-- ==== Sys2Proof/Certificates/Slice0/Obligations.lean ====
section
/-! DEFINITION. What is stated about the block. Statements about a Steward command begin from a request that Steward takes
(`Served`) and islands open to a crossing (`Open`), and give the response with the state that holds the command's other
effects. -/

open Sys2Proof Sys2Proof.Machine Sys2Proof.Safety

/-- 05 R159, Table 5.1; 05 Tables 5.2 and 5.10; 06 R576; 16 R453, R460; 13 R373; 19 R527; 17 R482; 11 R331: commands
without a payload that read status answer OK with the bytes of their tables, and change nothing but the record of the
crossing. -/
def Obligations.StatusReadsAnswer : Prop :=
  ∀ (s : State) (r : Route) (tag : Nat) (q : Req), q.payload = [] →
    (Served s r tag 0x0101 q → Answers (.systemInfo r tag) s q s (orderingBytes ++ serialBytes ++ leBytes 4
      stewardVersion ++ leBytes 4 Config.chervilVersion ++ leBytes 4 (Config.silicon % 2 ^ 24) ++ leBytes 1 (b2n
      s.update.active) ++ leBytes 1 s.twin.role.code ++ leBytes 2 (tenantCount s) ++ leBytes 8 s.now ++ leBytes 4
      0)) ∧
    (Served s r tag 0x0302 q → Open s iTHY → Answers (.programStatus r tag) s q (crossed s iTHY) (leBytes 1 (if
      s.thyme.loaded.isNone then 0 else if s.rbit rThCtrl 0 then 1 else 2) ++ leBytes 1 (b2n s.thyme.staged.isSome)
      ++ leBytes 2 0 ++ leBytes 4 (thProgId s) ++ leBytes 4 (thStagedId s) ++ ((List.range 16).map (taskStatus
      s)).flatten)) ∧
    (Served s r tag 0x0B01 q → Open s iMGT → Answers (.twinStatus r tag) s q (crossed s iMGT) (leBytes 1
      s.twin.role.code ++ leBytes 1 s.twin.partner ++ leBytes 2 (s.twin.links % 32 + b2n (s.rbit rTwEvent 8) * 2 ^
      15) ++ leBytes 4 (grantLeft s) ++ leBytes 4 (s.reg rTwCompared) ++ leBytes 4 (s.reg rTwMismatch) ++ padTo 12
      s.twin.partnerSerial ++ leBytes 8 (s.reg rTwTakeLo + s.reg rTwTakeHi * 2 ^ 32) ++ leBytes 4 0)) ∧
    (Served s r tag 0x0B02 q → Open s iMGT → Answers (.twinHealth r tag) s q (crossed s iMGT) (if s.twin.role =
      .active then padTo 256 s.twin.partnerHealth else healthReport s)) ∧
    (Served s r tag 0x0701 q → Open s iTIME → Answers (.timeRead r tag) s q (crossed s iTIME) (leBytes 8 s.tai ++
      leBytes 2 s.clock.time16 ++ leBytes 1 s.clock.state.code ++ leBytes 1 0 ++ leBytes 4 (s.reg rTuOffset))) ∧
    (Served s r tag 0x0D06 q → Open s iMGT → Answers (.updateStatus r tag) s q (crossed s iMGT) (leBytes 1 (b2n
      s.update.active) ++ leBytes 1 (upState s) ++ leBytes 2 0 ++ slotSummary s s.update.slotA ++ slotSummary s
      s.update.slotB)) ∧
    (Served s r tag 0x0E01 q → Open s iMGT → Answers (.sensorsRead r tag) s q (crossed s iMGT) (leBytes 4 (s.reg
      rMgTemp01) ++ leBytes 4 (s.reg rMgTemp23) ++ leBytes 4 (s.rfield rMgTempBoard 0 16) ++ ((List.range 12).map
      fun i => leBytes 2 (s.rfield (rMgRail i) 0 16)).flatten ++ leBytes 4 (s.rfield rPwVin 0 16) ++ leBytes 4
      (s.rfield rPwVin 16 16) ++ leBytes 1 (s.rfield rPwHoldup 16 8) ++ leBytes 3 0)) ∧
    (Served s r tag 0x0605 q → Open s iPF → Answers (.recorderStatus r tag) s q (crossed s iPF) (leBytes 4
      (s.harvest.series.filter fun p => p.2.tenant == routeTenant s q.route).length ++ leBytes 4 (hvUsed s) ++
      leBytes 1 (b2n (hvFull s)) ++ leBytes 3 0))

/-- 05 R156: a command that carries a list answers OK once its own length and argument checks pass, with one entry of
its own shape for each entry of the list, whatever becomes of the entries and whatever state the island is in that
judges them; it leaves every part of the state but the named ones alone. A list of identifiers holds at most 507 (log
71). -/
def Obligations.ListCommandsAnswer : Prop :=
  ∀ (s : State) (r : Route) (tag : Nat) (q : Req) (n : Nat),
    (Served s r tag 0x0201 q → q.payload.length = 4 + 4 * n → fld q.payload 0 2 = n → fld q.payload 2 2 = 0 → 1 ≤ n
      → n ≤ 169 → ∃ w p, Answers (.pointRead r tag) s q w p ∧ p.length = 8 + 24 * n ∧ p.take 2 = leBytes 2 n ∧ Only
      [.freeCtr, .regs, .islands, .fabric, .chk] s w ∧ w.fabric.store = s.fabric.store ∧ w.fabric.forces =
      s.fabric.forces) ∧
    (Served s r tag 0x0202 q → q.payload.length = 8 + 24 * n → fld q.payload 0 2 = n → allZero (sub q.payload 2 6) =
      true → (∀ e ∈ entriesAt q.payload 8 24 n, fld e 6 2 = 0) → 1 ≤ n → n ≤ 169 → ∃ w p, Answers (.pointWrite r
      tag) s q w p ∧ p.length = 8 + 8 * n ∧ p.take 2 = leBytes 2 n ∧ Only [.freeCtr, .regs, .islands, .fabric,
      .harvest, .switch, .twin, .chk] s w) ∧
    (Served s r tag 0x0203 q → q.payload.length = 4 + 8 * n → fld q.payload 0 2 = n → fld q.payload 2 2 = 0 → (∀ e ∈
      entriesAt q.payload 4 8 n, fld e 6 2 = 0) → ∃ w p es, Answers (.pointDefine r tag) s q (shipList w 0x0203
      listHead es) p ∧ es.Sublist (entriesAt q.payload 4 8 n) ∧ p.length = 8 + 8 * n ∧ p.take 2 = leBytes 2 n ∧ Only [.freeCtr, .regs, .islands, .fabric, .chk]
      s w) ∧
    (Served s r tag 0x0204 q → q.payload.length = 4 + 4 * n → fld q.payload 0 2 = n → fld q.payload 2 2 = 0 → n ≤
      507 → ∃ w p es, Answers (.pointUndefine r tag) s q (shipList w 0x0204 listHead es) p ∧ es.Sublist (entriesAt q.payload 4 4 n) ∧ p.length = 8 + 8 * n ∧
      p.take 2 = leBytes 2 n ∧ Only [.regs, .islands, .fabric, .harvest, .switch, .twin, .chk] s w) ∧
    (Served s r tag 0x0205 q → q.payload.length = 4 + 4 * n → fld q.payload 0 2 = n → fld q.payload 2 2 = 0 → n ≤
      507 → ∃ w p, Answers (.pointClaim r tag) s q w p ∧ p.length = 8 + 8 * n ∧ p.take 2 = leBytes 2 n ∧ Only
      [.freeCtr, .regs, .islands, .fabric, .chk] s w) ∧
    (Served s r tag 0x0206 q → q.payload.length = 4 + 4 * n → fld q.payload 0 2 = n → fld q.payload 2 2 = 0 → n ≤
      507 → ∃ w p, Answers (.pointRelease r tag) s q w p ∧ p.length = 8 + 8 * n ∧ p.take 2 = leBytes 2 n ∧ Only
      [.freeCtr, .regs, .islands, .fabric, .chk] s w) ∧
    (Served s r tag 0x020C q → q.payload.length = 4 + 4 * n → fld q.payload 2 2 = n → n ≤ 507 → ∃ w p es, Answers
      (.shareLink r tag) s q (shipList w 0x020C (fun m => leBytes 2 (fld q.payload 0 2) ++ leBytes 2 m) es) p ∧ es.Sublist
      (entriesAt q.payload 4 4 n) ∧ p.length = 8 + 8 * n ∧ p.take 2 = leBytes 2 n ∧
      Only [.freeCtr, .regs, .islands, .fabric, .chk] s w) ∧
    (Served s r tag 0x0905 q → q.payload.length = 4 + 32 * n → fld q.payload 2 2 = n → fld q.payload 1 1 = 0 → 4 ≤
      fld q.payload 0 1 → fld q.payload 0 1 < 20 → ∃ w p es, Answers (.deviceTable r tag) s q (shipList w 0x0905
      (deviceHead (fld q.payload 0 1)) es) p ∧ es.Sublist (entriesAt q.payload 4 32 n) ∧ p.length = 8 + 8 * n ∧ p.take 2 = leBytes 2 n ∧ Only [.regs, .islands, .fabric, .chk] s w) ∧
    (Served s r tag 0x0906 q → q.payload.length = 4 + 16 * n → fld q.payload 2 2 = n → fld q.payload 1 1 = 0 → fld
      q.payload 0 1 < 2 → ∃ w p es, Answers (.ringTables r tag) s q (shipList w 0x0906 (deviceHead (fld q.payload 0 1)) es) p ∧ es.Sublist
      (entriesAt q.payload 4 16 n) ∧ p.length = 8 +
      8 * n ∧ p.take 2 = leBytes 2 n ∧ Only [.regs, .islands, .fabric, .chk] s w) ∧
    (Served s r tag 0x0402 q → q.payload.length = 8 → fld q.payload 2 2 = n → 1 ≤ n → n ≤ 1016 → fld q.payload 0 2 +
      n ≤ 1024 → fld q.payload 4 1 ≤ 1 → allZero (q.payload.drop 5) = true → ∃ w p, Answers (.loopEnable r tag) s q
      (shipConfig w 0x0402 q.payload) p ∧ p.length = 4 * n ∧ Only [.freeCtr, .regs, .islands, .fabric, .loops, .chk]
      s w) ∧
    (Served s r tag 0x0403 q → q.payload.length = 4 → fld q.payload 2 2 = n → 1 ≤ n → n ≤ 252 → fld q.payload 0 2 +
      n ≤ 1024 → ∃ w p, Answers (.loopStatus r tag) s q w p ∧ p.length = 4 + 16 * n ∧ p.take 2 = leBytes 2 n ∧ Only
      [.regs, .islands] s w) ∧
    (Served s r tag 0x0501 q → q.payload.length = 4 → fld q.payload 2 2 = n → 1 ≤ n → n ≤ 126 → ∃ w p, Answers
      (.meterRead r tag) s q w p ∧ p.length = 8 + 32 * n ∧ p.take 2 = leBytes 2 n ∧ Only [.freeCtr, .regs, .islands,
      .fabric, .chk] s w) ∧
    (Served s r tag 0x0508 q → q.payload.length = 4 → fld q.payload 2 2 = n → 1 ≤ n → n ≤ 127 → ∃ w p, Answers
      (.instantRead r tag) s q w p ∧ p.length = 32 * n ∧ Only [.freeCtr, .regs, .islands, .fabric, .chk] s w)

+ + + + +

> **Work task**
Give back the lines of the data exactly as they are written, from the first line through the line containing "11 R331: commands".

> **Answer below**
-- ==== Sys2Proof/Certificates/Slice0/Obligations.lean ====
section
/-! DEFINITION. What is stated about the block. Statements about a Steward command begin from a request that Steward takes
(`Served`) and islands open to a crossing (`Open`), and give the response with the state that holds the command's other
effects. -/

open Sys2Proof Sys2Proof.Machine Sys2Proof.Safety

/-- 05 R159, Table 5.1; 05 Tables 5.2 and 5.10; 06 R576; 16 R453, R460; 13 R373; 19 R527; 17 R482; 11 R331: commands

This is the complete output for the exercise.